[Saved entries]
⟨
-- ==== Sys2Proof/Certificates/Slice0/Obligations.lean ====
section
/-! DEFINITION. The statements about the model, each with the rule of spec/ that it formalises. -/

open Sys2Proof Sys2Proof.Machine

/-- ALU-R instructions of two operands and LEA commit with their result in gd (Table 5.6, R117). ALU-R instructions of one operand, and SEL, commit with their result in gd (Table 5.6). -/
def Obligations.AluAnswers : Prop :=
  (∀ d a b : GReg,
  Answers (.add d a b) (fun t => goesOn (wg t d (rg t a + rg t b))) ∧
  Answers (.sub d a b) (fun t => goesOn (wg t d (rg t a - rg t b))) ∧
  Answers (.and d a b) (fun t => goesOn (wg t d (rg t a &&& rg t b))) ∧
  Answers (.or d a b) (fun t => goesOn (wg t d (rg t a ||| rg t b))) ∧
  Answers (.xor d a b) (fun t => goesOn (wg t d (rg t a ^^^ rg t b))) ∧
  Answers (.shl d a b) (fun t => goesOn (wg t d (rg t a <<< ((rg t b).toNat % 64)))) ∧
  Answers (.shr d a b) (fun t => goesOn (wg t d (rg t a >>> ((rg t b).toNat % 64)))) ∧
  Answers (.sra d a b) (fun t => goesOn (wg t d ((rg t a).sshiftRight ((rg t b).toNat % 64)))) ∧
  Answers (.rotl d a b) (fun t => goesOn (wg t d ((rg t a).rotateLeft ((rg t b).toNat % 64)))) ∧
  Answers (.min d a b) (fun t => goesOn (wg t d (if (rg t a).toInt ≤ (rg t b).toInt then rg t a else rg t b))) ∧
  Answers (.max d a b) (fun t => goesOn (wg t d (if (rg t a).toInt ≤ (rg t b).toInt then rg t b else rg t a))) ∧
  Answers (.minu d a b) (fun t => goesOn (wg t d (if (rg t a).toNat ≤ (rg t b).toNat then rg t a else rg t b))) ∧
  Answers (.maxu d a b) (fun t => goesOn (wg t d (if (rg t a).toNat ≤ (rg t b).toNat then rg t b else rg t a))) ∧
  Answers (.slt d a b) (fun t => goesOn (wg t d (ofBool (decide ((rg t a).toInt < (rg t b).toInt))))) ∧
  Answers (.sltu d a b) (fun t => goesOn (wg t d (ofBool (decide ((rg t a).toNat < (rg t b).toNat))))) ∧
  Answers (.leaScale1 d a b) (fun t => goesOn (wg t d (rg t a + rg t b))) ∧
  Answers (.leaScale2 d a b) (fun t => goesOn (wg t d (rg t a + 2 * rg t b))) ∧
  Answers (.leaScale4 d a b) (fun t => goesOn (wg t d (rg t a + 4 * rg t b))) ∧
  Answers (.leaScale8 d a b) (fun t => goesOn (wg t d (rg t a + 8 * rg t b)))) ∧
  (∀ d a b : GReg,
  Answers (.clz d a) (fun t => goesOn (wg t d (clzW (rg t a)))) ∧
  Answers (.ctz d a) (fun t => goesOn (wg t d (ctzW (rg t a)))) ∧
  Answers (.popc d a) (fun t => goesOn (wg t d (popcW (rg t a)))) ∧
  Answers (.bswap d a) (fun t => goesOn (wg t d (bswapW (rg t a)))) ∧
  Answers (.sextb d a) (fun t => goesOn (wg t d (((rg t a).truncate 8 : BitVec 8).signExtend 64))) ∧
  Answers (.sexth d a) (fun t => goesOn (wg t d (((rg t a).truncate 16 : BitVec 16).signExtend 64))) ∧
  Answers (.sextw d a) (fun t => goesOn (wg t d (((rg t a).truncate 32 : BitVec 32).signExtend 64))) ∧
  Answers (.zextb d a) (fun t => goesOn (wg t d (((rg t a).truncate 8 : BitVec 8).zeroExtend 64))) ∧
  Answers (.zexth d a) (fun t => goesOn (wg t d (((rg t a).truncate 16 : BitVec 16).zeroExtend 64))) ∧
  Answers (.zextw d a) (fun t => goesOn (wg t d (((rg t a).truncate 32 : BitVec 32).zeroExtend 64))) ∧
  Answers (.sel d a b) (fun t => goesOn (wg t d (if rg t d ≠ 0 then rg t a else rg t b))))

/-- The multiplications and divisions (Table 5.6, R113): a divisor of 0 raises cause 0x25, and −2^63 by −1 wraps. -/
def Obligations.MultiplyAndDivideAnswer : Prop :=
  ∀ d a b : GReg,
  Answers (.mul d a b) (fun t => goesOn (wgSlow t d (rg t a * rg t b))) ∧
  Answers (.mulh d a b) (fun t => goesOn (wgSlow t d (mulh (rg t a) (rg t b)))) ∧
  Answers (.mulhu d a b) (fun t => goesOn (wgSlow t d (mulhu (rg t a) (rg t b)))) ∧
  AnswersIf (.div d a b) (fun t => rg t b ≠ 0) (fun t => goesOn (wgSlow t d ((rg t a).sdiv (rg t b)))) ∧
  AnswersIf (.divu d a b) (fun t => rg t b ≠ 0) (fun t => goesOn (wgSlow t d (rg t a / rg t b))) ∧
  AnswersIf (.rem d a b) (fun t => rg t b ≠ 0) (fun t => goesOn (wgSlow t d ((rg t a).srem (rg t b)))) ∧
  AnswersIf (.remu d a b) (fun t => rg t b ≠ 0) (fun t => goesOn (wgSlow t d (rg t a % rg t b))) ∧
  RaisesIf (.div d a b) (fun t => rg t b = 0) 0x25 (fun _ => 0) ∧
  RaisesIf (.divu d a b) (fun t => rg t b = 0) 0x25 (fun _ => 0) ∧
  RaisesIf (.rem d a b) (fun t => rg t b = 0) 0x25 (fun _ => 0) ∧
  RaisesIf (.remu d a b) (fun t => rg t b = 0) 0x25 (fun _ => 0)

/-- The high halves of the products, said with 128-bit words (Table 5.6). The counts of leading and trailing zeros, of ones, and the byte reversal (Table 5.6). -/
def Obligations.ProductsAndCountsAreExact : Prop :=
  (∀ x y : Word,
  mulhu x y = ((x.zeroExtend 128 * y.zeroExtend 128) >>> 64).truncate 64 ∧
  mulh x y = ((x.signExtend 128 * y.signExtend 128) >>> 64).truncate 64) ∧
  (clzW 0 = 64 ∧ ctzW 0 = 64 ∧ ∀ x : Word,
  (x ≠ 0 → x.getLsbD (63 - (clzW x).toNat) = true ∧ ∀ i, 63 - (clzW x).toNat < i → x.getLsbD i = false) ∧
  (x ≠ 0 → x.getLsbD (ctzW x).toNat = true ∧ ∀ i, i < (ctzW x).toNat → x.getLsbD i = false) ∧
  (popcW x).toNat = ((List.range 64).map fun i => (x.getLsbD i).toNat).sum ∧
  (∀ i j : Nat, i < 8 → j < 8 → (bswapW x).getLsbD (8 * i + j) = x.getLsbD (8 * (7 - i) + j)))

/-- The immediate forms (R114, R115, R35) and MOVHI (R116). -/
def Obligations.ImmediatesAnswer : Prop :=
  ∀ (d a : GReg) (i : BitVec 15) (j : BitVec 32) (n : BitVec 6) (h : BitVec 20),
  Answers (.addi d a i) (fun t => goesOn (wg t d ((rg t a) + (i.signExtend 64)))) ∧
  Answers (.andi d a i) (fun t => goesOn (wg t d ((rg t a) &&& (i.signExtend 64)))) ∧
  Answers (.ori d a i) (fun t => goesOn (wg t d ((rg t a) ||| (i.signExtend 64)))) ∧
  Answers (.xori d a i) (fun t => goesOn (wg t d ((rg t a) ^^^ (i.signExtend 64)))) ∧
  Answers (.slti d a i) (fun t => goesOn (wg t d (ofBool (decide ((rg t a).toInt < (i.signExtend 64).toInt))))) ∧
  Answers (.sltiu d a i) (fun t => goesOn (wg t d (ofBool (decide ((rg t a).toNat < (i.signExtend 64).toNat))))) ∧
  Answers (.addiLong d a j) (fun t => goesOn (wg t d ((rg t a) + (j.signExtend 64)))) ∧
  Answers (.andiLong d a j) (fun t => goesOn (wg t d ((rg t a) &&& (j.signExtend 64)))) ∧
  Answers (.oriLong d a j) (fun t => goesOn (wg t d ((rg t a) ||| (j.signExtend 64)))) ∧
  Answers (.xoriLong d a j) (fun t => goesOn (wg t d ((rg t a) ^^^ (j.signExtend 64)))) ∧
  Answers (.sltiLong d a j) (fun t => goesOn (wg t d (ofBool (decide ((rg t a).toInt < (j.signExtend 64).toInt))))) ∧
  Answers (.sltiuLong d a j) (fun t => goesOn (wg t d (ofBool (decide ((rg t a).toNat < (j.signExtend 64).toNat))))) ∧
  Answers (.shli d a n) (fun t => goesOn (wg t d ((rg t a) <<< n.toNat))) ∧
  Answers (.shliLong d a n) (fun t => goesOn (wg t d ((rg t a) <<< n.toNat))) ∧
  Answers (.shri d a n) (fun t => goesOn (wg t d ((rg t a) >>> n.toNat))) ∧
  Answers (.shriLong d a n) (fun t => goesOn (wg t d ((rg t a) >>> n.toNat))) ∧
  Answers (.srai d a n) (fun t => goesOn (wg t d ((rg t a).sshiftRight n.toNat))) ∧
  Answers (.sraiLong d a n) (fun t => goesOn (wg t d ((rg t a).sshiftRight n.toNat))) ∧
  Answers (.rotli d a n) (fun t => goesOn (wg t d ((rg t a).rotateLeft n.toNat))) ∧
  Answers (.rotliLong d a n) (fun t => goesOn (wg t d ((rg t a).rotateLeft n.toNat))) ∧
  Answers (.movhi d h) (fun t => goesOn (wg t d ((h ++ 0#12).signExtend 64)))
⟩
:: PROBLEM REQUIREMENTS ::
In the entries above, locate every line with the word "Prop" and copy it.

:: ANSWER BELOW ::
def Obligations.AluAnswers : Prop :=
def Obligations.MultiplyAndDivideAnswer : Prop :=
def Obligations.ProductsAndCountsAreExact : Prop :=
def Obligations.ImmediatesAnswer : Prop :=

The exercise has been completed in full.